Once the Nuggets got on the other side of the All-Star Game last year and the chemistry started coming together, they were one of the toughest teams to beat in the NBA. They closed out the regular season with a 23-3 record, and their defense started to make progress to catch up with their offense.
Iguodala was a big part of that. Along with his 13 points, 5.4 assists and 5.3 rebounds per game, Iggy led Denver with 1.74 steals and finished ninth in Defensive Player of the Year voting.
There's one year left on Andre's contract for just over $16 million (via HoopsWorld.com), but it comes with a player option and it makes sense for him to opt out and test free agency. This will be the 10th season for Iguodala and having a deal for the next three or four seasons, even if it means taking a small pay cut annually, is beneficial to him according to Chris Tomasson of Fox Sports.
The Nuggets need to keep their starting shooting guard.
Iguodala Connects the Dots
While Iguodala had solid numbers last season, he was on the same page with his teammates and that's what made this Nuggets team function at a high level.
Denver crushed the rest of the NBA in fast-break points, having scored 19.7 per game, and Iguodala's versatility was vital to that success. With Ty Lawson, the defense has to worry about his speed and getting to the rim. With Kenneth Faried and JaVale McGee, going over the top is the main concern. With Iguodala, the opposition has to be concerned about both of those skills along with his passing.
Some of those transition opportunities were also created by Iggy's defense.

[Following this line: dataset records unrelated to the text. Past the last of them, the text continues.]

-- ==== Sys2Proof/Machine/Finish.lean ====
section
/-! DEFINITION. What follows every command: the wing follows its carriers, the yard settles, displays,
journal, outputs and transmitter go on (R113, R184, R189, R200, R201, R206). -/

namespace Sys2Proof.Machine

open Sys2Proof

/-- The bus record of the last command is dropped. -/
def clearBus (s : State) : State := { s with yard := { s.yard with bus := [] } }

/-- The ready reply at the head of the inbox, with its request's identifier. -/
def readyReply (k : Link) : Option (Nat × Reply) := k.inbox.head?.bind fun q => q.reply.map fun r => (q.id, r)

/-- The transmitter, when free, takes the next frame (R206): the oldest overrun entry, the ready reply at
the head of the inbox, or the oldest notice. An entry and a notice stay listed until their frame ends. Once a
warm restart is due no frame begins (R213). -/
def transmit (s : State) : State :=
  if s.link.tx.isSome || decide (s.link.restart = .due) then s
  else
    match s.link.overrun with
    | r :: _ => { s with link := { s.link with tx := some (.overrun r) } }
    | [] =>
      match readyReply s.link with
      | some (id, r) => { s with link := { s.link with tx := some (.reply id r) } }
      | none =>
        match s.yard.post.outbox with
        | n :: _ =>
          { s with
            link := { s.link with tx := some (.notice n) }
            yard := { s.yard with post := { s.yard.post with sending := true } } }
        | [] => s

/-- Everything that follows a command that may have changed a record. -/
def finish (s : State) : State :=
  let s := parkingSync (clearingSync s)
  let s := onYard (fun e y => syncDisplays (settle e (takeMarks e y))) s
  transmit (outputsSync (journalGo s))

/-- The outcome of a command with an effect on the records. -/
def effect (f : State → State) (s : State) : Host.Outcome State Fault Refusal := .next (finish (f (clearBus s)))

/-- The outcome of a command that reads the records and changes only the host link: nothing of the yard is
there to derive again. -/
def quiet (f : State → State) (s : State) : Host.Outcome State Fault Refusal := .next (transmit (f (clearBus s)))

end Sys2Proof.Machine
end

It's clear that Iguodala knows how to find gaps in the defense. He makes the players around him better, whether it's drawing the defense toward him or giving his teammates easy passing lanes.
In the half-court offense, he's a great second or third option in the pick-and-roll. When Faried comes to set the high-ball screen for Lawson, Iguodala can sit in the corner and force his defender to make a choice on whether to help or stay put. 6
Sure, there are several shooting guards that are solid from behind the arc and can penetrate the lane. However, you don't see many that have those assets along with having good vision, passing and defensive skills.

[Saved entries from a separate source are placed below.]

/-- The request's kind and header of a command that is a request frame (R209); a kind no request has is 0. -/
def requestOf : Instr → Option (Nat × ReqHdr)
  | .unknownRequestKind h _ => some (0, h)
  | .identify h => some (reqCode .identify, h)
  | .configureGeometry h _ _ _ _ | .configureCells h _ _ | .configureProfiles h _ _ | .configureAisleAssign h _ _
  | .configureStations h _ _ | .configureDispatch h _ _ _ | .configureTrays h _ _ _ | .configureSessions h _ _ _
  | .configureSweep h _ _ _ | .configureFire h _ _ _ _ _ => some (reqCode .configure, h)
  | .start h => some (reqCode .start, h)
  | .restart h => some (reqCode .restart, h)
  | .resume h _ => some (reqCode .resume, h)
  | .flush h => some (reqCode .flush, h)
  | .lend h _ _ _ _ _ => some (reqCode .lend, h)
  | .cancelLend h _ => some (reqCode .cancelLend, h)
  | .fetch h _ _ => some (reqCode .fetch, h)
  | .retire h _ => some (reqCode .retire, h)
  | .induct h _ _ _ => some (reqCode .induct, h)
  | .returnIntake h _ _ _ => some (reqCode .returnIntake, h)
  | .drainTray h _ => some (reqCode .drainTray, h)
  | .clearTray h _ _ => some (reqCode .clearTray, h)
  | .locate h _ => some (reqCode .locate, h)
  | .queryOrder h _ _ => some (reqCode .queryOrder, h)
  | .queryStation h _ => some (reqCode .queryStation, h)
  | .queryCarrier h _ => some (reqCode .queryCarrier, h)
  | .queryTray h _ => some (reqCode .queryTray, h)
  | .querySweep h => some (reqCode .querySweep, h)
  | .queryIncident h => some (reqCode .queryIncident, h)
  | .queryWing h _ => some (reqCode .queryWing, h)
  | .survey h _ _ _ _ => some (reqCode .survey, h)
  | .acceptMap h _ => some (reqCode .acceptMap, h)
  | .carrierClear h _ => some (reqCode .carrierClear, h)
  | .lineClear h _ => some (reqCode .lineClear, h)
  | .sweepControlContinuous h | .sweepControlSingle h | .sweepControlStop h => some (reqCode .sweepControl, h)
  | .coldStart _ _ _ | .warmRestart _ _ _ | .linkReset _ | .frameDiscarded _ | .frameByteTimeout _ | .transmitComplete
  | .warmupExpiry | .conversionComplete _ | .panelInputChange _ _ | .holdClearExpiry | .parkTimerExpiry
  | .restartTimerExpiry | .segmentComplete _ _ _ | .segmentFault _ _ _ | .segmentDeadline _ _ | .settleTimerExpiry _
  | .driveStatusReport _ _ _ _ _ | .carrierClearTimeout _ | .discoveryTimeout | .diversionComplete _
  | .advanceComplete _ | .releaseComplete _ | .inboundDiversionComplete _ | .lineFaultReport _ _
  | .lineTransferDeadline _ _ | .lineContentsReport _ _ _ _ | .lineClearTimeout _ | .terminalFullReport _ _ _
  | .terminalChangeReport _ _ _ | .itemScan _ _ | .absentButton _ | .releaseButton _ | .damagedButton _
  | .autoReleaseExpiry _ | .idleTimerExpiry _ | .trayWaitLimitReached _ _ | .flashWriteComplete | .flashWriteError
  | .journalRetryExpiry => none

/-- Whether a command is a start of the part. -/
def isStart : Instr → Bool
  | .coldStart _ _ _ | .warmRestart _ _ _ => true
  | _ => false

/-- Whether a command is a Configure request, or bytes of the host link, which may carry one. -/
def isConfigure (c : Instr) : Bool :=
  decide ((requestOf c).map (·.1) = some (reqCode .configure)) ||
    match c with
    | .frameDiscarded _ | .frameByteTimeout _ => true
    | _ => false

/-- The sections of a command that is a Configure request, in the order listed (R210). -/
def sectionsOf : Instr → Option (ReqHdr × List CfgSection)
  | .configureGeometry h a c l more => some (h, .geometry a c l :: more)
  | .configureCells h items more => some (h, .cells items :: more)
  | .configureProfiles h p more => some (h, .profiles p :: more)
  | .configureAisleAssign h items more => some (h, .aisleAssign items :: more)
  | .configureStations h items more => some (h, .stations items :: more)
  | .configureDispatch h a p more => some (h, .dispatch a p :: more)
  | .configureTrays h t l more => some (h, .trays t l :: more)
  | .configureSessions h i a more => some (h, .sessions i a :: more)
  | .configureSweep h r items more => some (h, .sweep r items :: more)
  | .configureFire h c p k d more => some (h, .fire c p k d :: more)
  | _ => none

/-- The records outside the yard and the link are as they were. -/
structure SameElse (s u : State) : Prop where
  cfg : u.cfg = s.cfg
  sweep : u.sweep = s.sweep
  wing : u.wing = s.wing
  flash : u.flash = s.flash
  clock : u.clock = s.clock
  pending : u.pending = s.pending

/-- The map and the bins are as they were. -/
structure SameStock (y z : Yard) : Prop where
  cells : z.cells = y.cells
  verif : z.verif = y.verif
  bins : z.bins = y.bins

/-- The carriers, the arbiters and the estimators are as they were. -/
structure SameMotion (y z : Yard) : Prop where
  carriers : z.carriers = y.carriers
  arbs : z.arbs = y.arbs
  est : z.est = y.est

/-- The lines, stations and trays are as they were. -/
structure SameDesks (y z : Yard) : Prop where
  lines : z.lines = y.lines
  stations : z.stations = y.stations
  trays : z.trays = y.trays

/-- No tray has a space-bin choice to make: each with active demand has its Space order in the queue (R140). -/
abbrev NoTrayChooses (y : Yard) : Prop := ∀ st : Station, y.trays[st].demand = true → y.trays[st].spaceOrder.isSome

/-- Orders and bins are as they were but for new Space orders without picks at the tail of the queue, each the live
order of its bin (R141). -/
structure SpaceOrdersAdded (y z : Yard) : Prop where
  orders : ∃ l, z.orders = y.orders ++ l ∧ ∀ o ∈ l, o.cls = .space ∧ o.picks = [] ∧ o.retire = false ∧ o.closing = false
  bins : ∀ b, getBin b z = getBin b y ∨ ∃ o ∈ z.orders, o.bin = b ∧ o.cls = .space
    ∧ getBin b z = (getBin b y).map fun r => { r with live := some o.no }

/-- A Lend or a Fetch has made one order `o` at the tail of the queue, of a class, for a bin, to a station, with a list
of picks, and it is the bin's live order (R69 to R71, R75, R77). Map, carriers, lines, trays, journal and notices are
as they were. -/
structure OrderMade (e : Env) (cls : OrderClass) (b : Nat) (st : Station) (picks : List Pick) (y z : Yard) (o : Order) : Prop
    extends SameMotion y z where
  orders : z.orders = y.orders ++ [o]
  order : o = ⟨o.no, b, st, cls, e.now, o.st, false, picks, false, none⟩
  fresh : ∀ p ∈ y.orders, p.no ≠ o.no
  live : getBin b z = (getBin b y).map fun r => { r with live := some o.no }
  others : ∀ x, x ≠ b → getBin x z = getBin x y
  cells : z.cells = y.cells
  verif : z.verif = y.verif
  lines : z.lines = y.lines
  trays : z.trays = y.trays
  journal : z.journal = y.journal
  post : z.post = y.post

/-- The station a new order of a class goes to by R73: the named one, and for station 0 the one with the largest free
admission of those that serve the class, the lowest number of equals. -/
abbrev AddressedTo (e : Env) (cls : OrderClass) (n : Nat) (y : Yard) (st : Station) : Prop :=
  n = stationNo st ∨ n = 0 ∧ serves y.stations[st].role cls = true
    ∧ ∀ d : Station, serves y.stations[d].role cls = true →
      freeAdmission e d y < freeAdmission e st y ∨ freeAdmission e d y = freeAdmission e st y ∧ st ≤ d

/-- The link after a Lend or a Fetch that named station `n` (0 for any) is answered with an order (R76, R77): OK, or
REDIRECTED where the order's station is another than a named one, or HELD in Hold and Clearing, with that said in a
byte of its own. -/
def orderAnswered (kind : Nat) (h : ReqHdr) (n : Nat) (wing : WingSt) (o : Order) (k : Link) : Link :=
  let other := n ≠ 0 ∧ n ≠ stationNo o.station
  let items : List Fld := [.u2 o.no, .u1 (stationNo o.station), .u1 (orderStCode o.st), .u1 (orderReasonCode o.st),
    .u2 o.picks.length]
  if wing = .hold ∨ wing = .clearing then answeredLink kind h .held (items ++ [.u1 (if other then 1 else 0)]) k
  else answeredLink kind h (if other then .redirected else .ok) items k

/-- Nothing is changed but what the trays' space-bin choices may change: orders and bins by the Space orders made, each
tray's Space order and its two marks, and the notices (R140, R141). -/
structure ChoicesOnly (y z : Yard) : Prop extends SpaceOrdersAdded y z, SameMotion y z where
  cells : z.cells = y.cells
  verif : z.verif = y.verif
  lines : z.lines = y.lines
  stations : z.stations = y.stations
  journal : z.journal = y.journal
  bus : z.bus = y.bus
  trays : ∀ st : Station, ∃ n w f,
    z.trays[st] = { y.trays[st] with spaceOrder := n, noSpace := w, refusedFull := f }

end Sys2Proof.Machine
end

At 6'6", Iguodala is nearly a complete package at the 2.
He's a Go-to-Scorer
(clutch is defined as under two minutes with a five-point differential or less)
We know how clutch Iggy can be in the final seconds. There was the game-winning three-pointer over Joakim Noah in overtime to beat Chicago. Just two weeks later he converted the game-winning layup against Dallas and overcame Danilo Gallinari's ACL injury earlier in the contest.
Although, it goes further than that. He makes them on the big stage.
Back in 2009 in the first round of the playoffs when Iguodala was on Philadelphia, he nailed a ridiculously contested jumper to win Game 1 over Orlando (not to mention his defense on the possession after). In 2012, down one point in Game 6 of the first round against Chicago, Iguodala grabbed the defensive rebound, went coast-to-coast and drew the foul before swishing both free throws to send the 76ers to the second round.
He sent the 76ers to the second round? Isn't that what the Nuggets are trying to accomplish?
Iguodala has a method on how he's able to knock down clutch free throws.
Andre did struggle last season at the line, shooting 57.4 percent. However, he's only spent one season in Denver and that number should go back up with more experience in the Pepsi Center. He's a 72.4 percent free-throw shooter in his career.
Iggy Can Keep Denver From a Setback Next Season
There is a huge list of questions to be answered for the Nuggets next season. Who's going to be the general manager? Who's going to be the head coach? Who should they draft? Will Danilo Gallinari actually be ready by February? Is Corey Brewer coming back? Are the offensive and defensive philosophies going to change? The list goes on.
This makes Iguodala's presence that much more valuable going forward. There will be some unfamiliar faces in the organization and the Nuggets already have a solid core of players. They need to keep the roster that set a franchise-record 57 wins as intact as possible.
If there's no Iguodala and Gallinari is out for the first 50 or 60 games, what is the starting lineup going to look like? Is Evan Fournier and Wilson Chandler going to be full-time starters? Will they start their 27th-overall draft pick? Do they have to bring someone in through free agency? Is there anyone even available that would fit the starting spot at shooting guard?
Without Iggy, the best offense in the NBA last season could be in huge trouble.
According to Christopher Dempsey of The Denver Post, Lawson is a major advocate of getting Iguodala to return to Denver. There's no doubt Andre helps Ty dictate the tempo of the game and takes some of the pressure off of him.
Denver will probably have to sign Iguodala to a three or four-year deal worth at least $10 million per year. He's worth it.